Заявляюсь в «Арагви». У дверей – очередища. Плебейская харя швейцара самодержавно властвует над ней с привычной безнаказанностью. Подхожу и шепчу ему угрожающе на ухо: «Третий кабинет. К Вадиму». – «Сссию, пожалуйста, минутку… прошу-с…»«Опять “свои”?» – забазлали в очередище. «Свои. Им положено», – пресек швейцар ничтожный бунт.

Плащ я не сдал. «Они к Вадиму», – с неким ужасом сообщил второй швейцар более крупной сошке в засаленном фраке. Тот передал меня с рук на руки холеному метрдотелю, похожему на какого-то нашего знаменитого скрипача. А уж метр подвел меня к двери кабинета. Постучал. «Валяй, валяй, – крикнул генерал, – тут… ха-ха-ха… можно без стука». Я вошел в кабинет. Генерал – он был в штатском – сразу представил меня двум весьма скромным внешне дамочкам. Одна была Василисой, другая Ефросиньей. Я почему-то пропадал от неожиданного смущения и, естественно, вынужден был дерзко самоутвердиться. Вы вовсе, говорю, усаживаясь за стол, не Вася и не Фрося. «Цирк. Что я говорил?» – воскликнул с восторгом генерал. От дамочек соблазнительно потягивало веселой готовностью блядануть, презрев время и пространство, а также учреждением. «Ну кто мы?… Кто мы?…» Я присмотрелся поглубже и ответил, что, скорей всего, одна из них Галя, а другая, с родинкой на щечке которая, Нина. «Колоссально… Своего теперь имеем, товарищи, Мессинга… ха-ха-ха.

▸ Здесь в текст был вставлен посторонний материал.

/-- CXL_PORT_TIMEOUT (08 R406): the port has stayed down for 2^24 host cycles. -/
def execCxlPortTimeout (x : CxlId) (s : State) : Host.Outcome State Fault Refusal :=
  guarded s (fun s => s.cxlOn && !(s.cxlPort x.val).up && !(s.cxlPort x.val).timedOut) fun s =>
    let s := (s.onCxl x.val fun y => { y with timedOut := true }).flag (.pkg .XL_EVENT) Fld.XL_EVENT_PORT_TIMEOUT
    (s.logXl 1 x.val Fld.XL_EVENT_PORT_TIMEOUT).releaseFar x.val

/-- A CXL port leaves service (08 R406). -/
def State.cxlDown (s : State) (x : Nat) : State :=
  if (s.cxlPort x).up then
    ((s.onCxl x fun y => { y with up := false, timedOut := false, width := 0, reversed := false }).putPkg (.XL_PORT (Fin.ofNat 4 x)) Fld.XL_PORT_UP 0).flag
      (.pkg .XL_EVENT) Fld.XL_EVENT_PORT_DOWN
  else s

/-- LINK_DOWN (01 R68; 08 R406; 10 R490, R532). -/
def execLinkDown (l : Link) (s : State) : Host.Outcome State Fault Refusal :=
  gate s fun s => match l with
    | .fab p => s.portDown p.val
    | .cxl x => s.cxlDown x.val

/-! ### FB_SELF (R495) -/

/-- A write of FB_SELF. -/
def State.writeSelf (s : State) (v : RegVal) : State :=
  let used := (List.range 16).any fun h =>
    let x := s.hand h
    x.st ≠ .empty && x.st ≠ .failed && x.held.portMask ≠ 0
  if s.selfValid && used then s.flag (.pkg .FB_EVENT) Fld.FB_EVENT_CFG_REFUSED
  else (s.setPkg .FB_SELF (v &&& PkgReg.rw .FB_SELF)).flushTx

/-- FB_SELF_WRITE (R495). -/
def execFbSelfWrite (value : BitVec 32) (s : State) : Host.Outcome State Fault Refusal :=
  pfGate s fun s => s.writeSelf (value.zeroExtend 64)

end Sys2Proof.Machine
end

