/-- Check 0x0D (R79, R93, R117): STOCK within NEAR, then every new record against the hands not named and against what a named
hand still releases, then the new records among each other. -/
def checkConflict (s : State) (b : List Byte) : Option Failure :=
  let news := (imGives b).filterMap fun h => (imRecord b h).map fun r => (h, r)
  let others := ((List.range 16).filter fun h => !(imGives b).contains h).flatMap (holdings s)
  firstFail (news.map (fun p => need (p.2.stockMask &&& p.2.nearMask = p.2.stockMask) 0x0D (imIndex b p.1 3)) ++
    news.flatMap (fun p => others.map fun o => match conflict p.2 o with
      | some t => some (0x0D, imIndex b p.1 t)
      | none => none) ++
    news.flatMap (fun p => (List.range 16).map fun h =>
      match if p.1 = h || !(imGives b).contains h then none else (releasing s h).bind fun x => meetsReleased p.2 x.1 x.2 with
      | some t => some (0x0D, imIndex b p.1 t)
      | none => none) ++
    news.flatMap fun p => news.map fun q => need (p.1 = q.1 || (conflict p.2 q.2).isNone) 0x0D)

/-- A record has a core of cluster k. -/
def Record.inCluster (r : Record) (k : Nat) : Bool := bits r.cores (8 * k + 7) (8 * k) ≠ 0

/-- Check 0x0E (R80). -/
def clustersOk (s : State) (b : List Byte) : Bool :=
  let news := (imGives b).filterMap fun h => (imRecord b h).map fun r => (h, r)
  let others := ((List.range 16).filter fun h => !(imGives b).contains h).flatMap fun h => (holdings s h).map fun r => (h, r)
  news.all fun p => (news ++ others).all fun q => p.1 = q.1 || p.2.freqGroup = q.2.freqGroup ||
    (List.range 16).all fun k => !(p.2.inCluster k && q.2.inCluster k)

/-- Sum of FLOOR_W over the hands after the image (check 0x0F). -/
def floorsAfter (s : State) (b : List Byte) : Nat := (((List.range 16).filterMap (after s b)).map Record.floorW).sum

/-- The checks 0x02 to 0x04, which a deal image for a flash slot passes too (R107, 14 R676). -/
def checkGenuine (s : State) (b : List Byte) : Option Failure :=
  firstFail [need (keyGenuine s.fuses (imKey b)) 0x02,
    need (Config.falconVerify (imKey b) (imSigned b) (imSignature b)) 0x03,
    need (imGeneration b ≤ 64 && s.fuses.dealFloor ≤ imGeneration b) 0x04]

/-- All checks of R107 in order: none for an accepted image. -/
def checkImage (s : State) (b : List Byte) (flash : Bool) : Option Failure :=
  firstFail [checkForm b, checkGenuine s b, need (s.pkgFld .DL_SERIAL Fld.DL_SERIAL_SERIAL < imSerial b) 0x05,
    need (targetOk s.fuses b) 0x06, checkSections b, checkRange s b, need (stateOk s b flash) 0x09, checkEpoch s b,
    checkClass s b, checkAvail s b, checkConflict s b,
    need (clustersOk s b) 0x0E, need (floorsAfter s b ≤ s.power.cap) 0x0F]

end Sys2Proof.Machine
end

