/-- The state as a dump finds it. -/
def State.dumpParts (s : State) : DumpParts := ⟨s.log, s.hands, s.queues, s.pkg, s.power⟩

end Sys2Proof.Machine

namespace Sys2Proof.Config

/-- A word of a crash dump after its header: the spec lists the sections and leaves their form, and firmware's trace buffer, to firmware
(15 R708). Arguments: what the sections show, the free value of the dump, the number of the word. -/
opaque crashDumpWord : Machine.DumpParts → Nat → Nat → Data

end Sys2Proof.Config

namespace Sys2Proof.Machine

/-- Firmware writes a dump while none is held and there is near tier for it: its header, and words that show the state, how many is
free (log entry 153). -/
def State.writeDump (s : State) (cause : Nat) : State :=
  if s.log.dumpWords ≠ 0 || !s.memOn then s
  else
    let d := s.draw
    let n := 1 + d.1 % 131071
    d.2.putDump cause (n + 1) ((List.range n).map (Config.crashDumpWord s.dumpParts s.free))

/-! ### Engine reset (R700, R701) -/

/-- A collective has all it combines, and nothing stands in the way of combining it (R701). -/
def State.mustCombine (s : State) (c : Coll) : Bool :=
  ceTree c.w.desc && !c.combined && c.fail.isNone && ((s.hand c.w.hand).ctx c.w.ctx).st = .live &&
    c.tilesHere (s.hand c.w.hand).held.leafCount && s.collAnswers c.w c.members

/-- The descriptor that an engine holds and should make progress with (R701): none while the engine waits, or holds nothing. A
collective engine holds such work while every tile of its owned elements has landed, nothing of it is combined, and it waits for nothing. -/
def State.engineWork (s : State) : Engine → Option (Work × Nat)
  | .matrix c => ((s.core c.val).matrix.jobs.find? fun j => j.hold = .none).map fun j => (j.w, tdTag j.w.desc)
  | .run c => ((s.core c.val).run.jobs.head?).map fun j => (j.w, (⟨j.w.desc⟩ : Run.D).tag)
  | .stream c => (s.core c.val).stream.job.bind fun j => if s.streamWaits c.val j then none else some (j.w, 0)
  | .collective k => (((List.range 16).flatMap fun h => ((s.hand h).colls.filterMap fun p => p.2)).find? fun c =>
      c.cluster = k.val && s.mustCombine c).map fun c => (c.w, 0)

/-- UNIT and cluster of an engine (R688). -/
def engineUnit : Engine → Nat × Nat
  | .matrix c => (c.val, c.val / 8)
  | .run c => (c.val, c.val / 8)
  | .stream c => (c.val, c.val / 8)
  | .collective k => (k.val, k.val)

/-- Contexts with a descriptor dispatched to an engine, as hand and context. -/
def State.engineCtxs (s : State) (e : Engine) : List (Nat × Nat) :=
  let ws : List Work := match e with
    | .matrix c =>
      let x := (s.core c.val).matrix
      x.inbox ++ x.jobs.map (·.w) ++ x.suspended.map (·.w) ++ x.held
    | .run c =>
      let x := (s.core c.val).run
      x.inbox ++ x.held.toList ++ x.jobs.map (·.w)
    | .stream c =>
      let x := (s.core c.val).stream
      x.inbox ++ x.job.toList.map (·.w) ++ x.stopped.map (·.w) ++ x.held
    | .collective k =>
      (s.coll k.val).inbox ++ (s.coll k.val).refused.map (·.1) ++
        (List.range 16).flatMap fun h => (s.hand h).colls.filterMap fun p => p.2.bind fun c =>
          if c.cluster = k.val then some c.w else none
  (ws.map fun w => (w.hand, w.ctx)).eraseDups

/-- An engine in its reset state. -/
def State.emptyEngine (s : State) : Engine → State
  | .matrix c => s.onCore c.val fun x => { x with matrix := {} }
  | .run c => s.onCore c.val fun x => { x with run := {} }
  | .stream c => s.onCore c.val fun x => { x with stream := {} }
  | .collective k => s.onColl k.val fun x => { last := x.last }

/-- The engine rung (R700): the contexts with a descriptor dispatched to the engine receive TEARDOWN, and the engine is reset. -/
def State.resetEngine (s : State) (e : Engine) : State :=
  ((s.engineCtxs e).foldl (fun s p =>
    let st := ((s.hand p.1).ctx p.2).st
    if st = .live || st = .stopping || st = .stopped then s.tearCtx p.1 p.2 else s) s).emptyEngine e

/-! ### Hand reset (R700, R702, R703) -/

/-- A hand reset of a LIVE hand (02 R111, R116): an entry of class 5 (log entry 71), and the drain. -/
def State.resetHand (s : State) (h : Nat) : State :=
  (((s.logEr 5 0x03 (some h)).onHand h fun x => { x with reset := true })).drainHand h .rebuild

/-- The hand rung follows where the engine reset passes its bound, which is free (R700, R702): every hand that had a context torn down by it
is reset, while it is LIVE (log entry 154). -/
def State.escalate (s : State) (hands : List Nat) : State :=
  let d := s.draw
  if d.1 % 2 = 1 then hands.foldl (fun s h => if (s.hand h).st = .live then s.resetHand h else s) d.2 else d.2

/-- ENGINE_WATCHDOG (R701): the watchdog fires, and the engine is reset. -/
def execEngineWatchdog (e : Engine) (s : State) : Host.Outcome State Fault Refusal :=
  gate s fun s => match s.engineWork e with
    | none => s
    | some (w, tag) =>
      let u := engineUnit e
      let s := s.logWork w 4 0x11 0x01 u.1 (some u.2) tag (.pkg .ER_EVENT) 0
      let hands := ((s.engineCtxs e).map (·.1)).eraseDups
      let s := s.resetEngine e
      let s := s.flag (.pkg .ER_EVENT) Fld.ER_EVENT_ENGINE_RESET
      (s.logWork w 4 0x11 0x02 u.1 (some u.2) tag (.pkg .ER_EVENT) 0).escalate hands

/-- HAND_WATCHDOG (R702): a drain lasts too long; it keeps waiting. -/
def execHandWatchdog (h : HandId) (s : State) : Host.Outcome State Fault Refusal :=
  guarded s (fun s => (s.hand h.val).st = .draining && (s.hand h.val).drainTo.isSome) fun s => s.logEr 6 0x04 (some h.val)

Только прошу не истязать Серегу всеми этими фокусами. Обед есть обед», – сказал генерал. Дамочки вторично подали мне руки в знак действительного знакомства. Генерал, как я сразу понял по душку общего их настроения, шпарил обеих, но сел я рядом с Ниной. В лице ее была какая-то дурацкая простота и полное наплевательство на науку, то есть черты характера, которых не хватало, на мой взгляд, Коте. Плащ повесил на спинку своего стула.

Внесли закуски и выпивон. Глаза у меня разбежались. В настроении моем преобладали в тот момент жажда опохмелиться, печальная удовлетворенность мужской местью и некоторое самодовольство оттого, что Котя была поставлена мною на место. Несмотря на бурное ночное примирение, чувствовал я также впервые в жизни легкомысленное волнение от тонких духов и телодвижений чужой женщины, интимно повязавшей на шею мою салфетку и премило разнообразившей пустую тарелку лобио, сациви, травками, горячим сырком сулугу-ни и лиловой капусткой…

Жахнули сначала шампанского, потом коньячку. Ах, каким, господа, славным и легким кажется иногда существование за ресторанным столиком и как пронизывает все ваше тело игривыми «минеральными» иголочками и пузырьками чудесная, всеосвобождающая безответственность, как обалдеваете вы внезапно от предчувствия жарящегося уже для вас шашлыка, и предчувствие это столь просто путается в тот луковый миг с предвосхищением новой жизни, иного оборота дел и приятных сюрпризов судьбы, что со стороны вы, очевидно, кажетесь счастливым щенком, играющим с собственным хвостом и повизгивающим от предельного удовольствия…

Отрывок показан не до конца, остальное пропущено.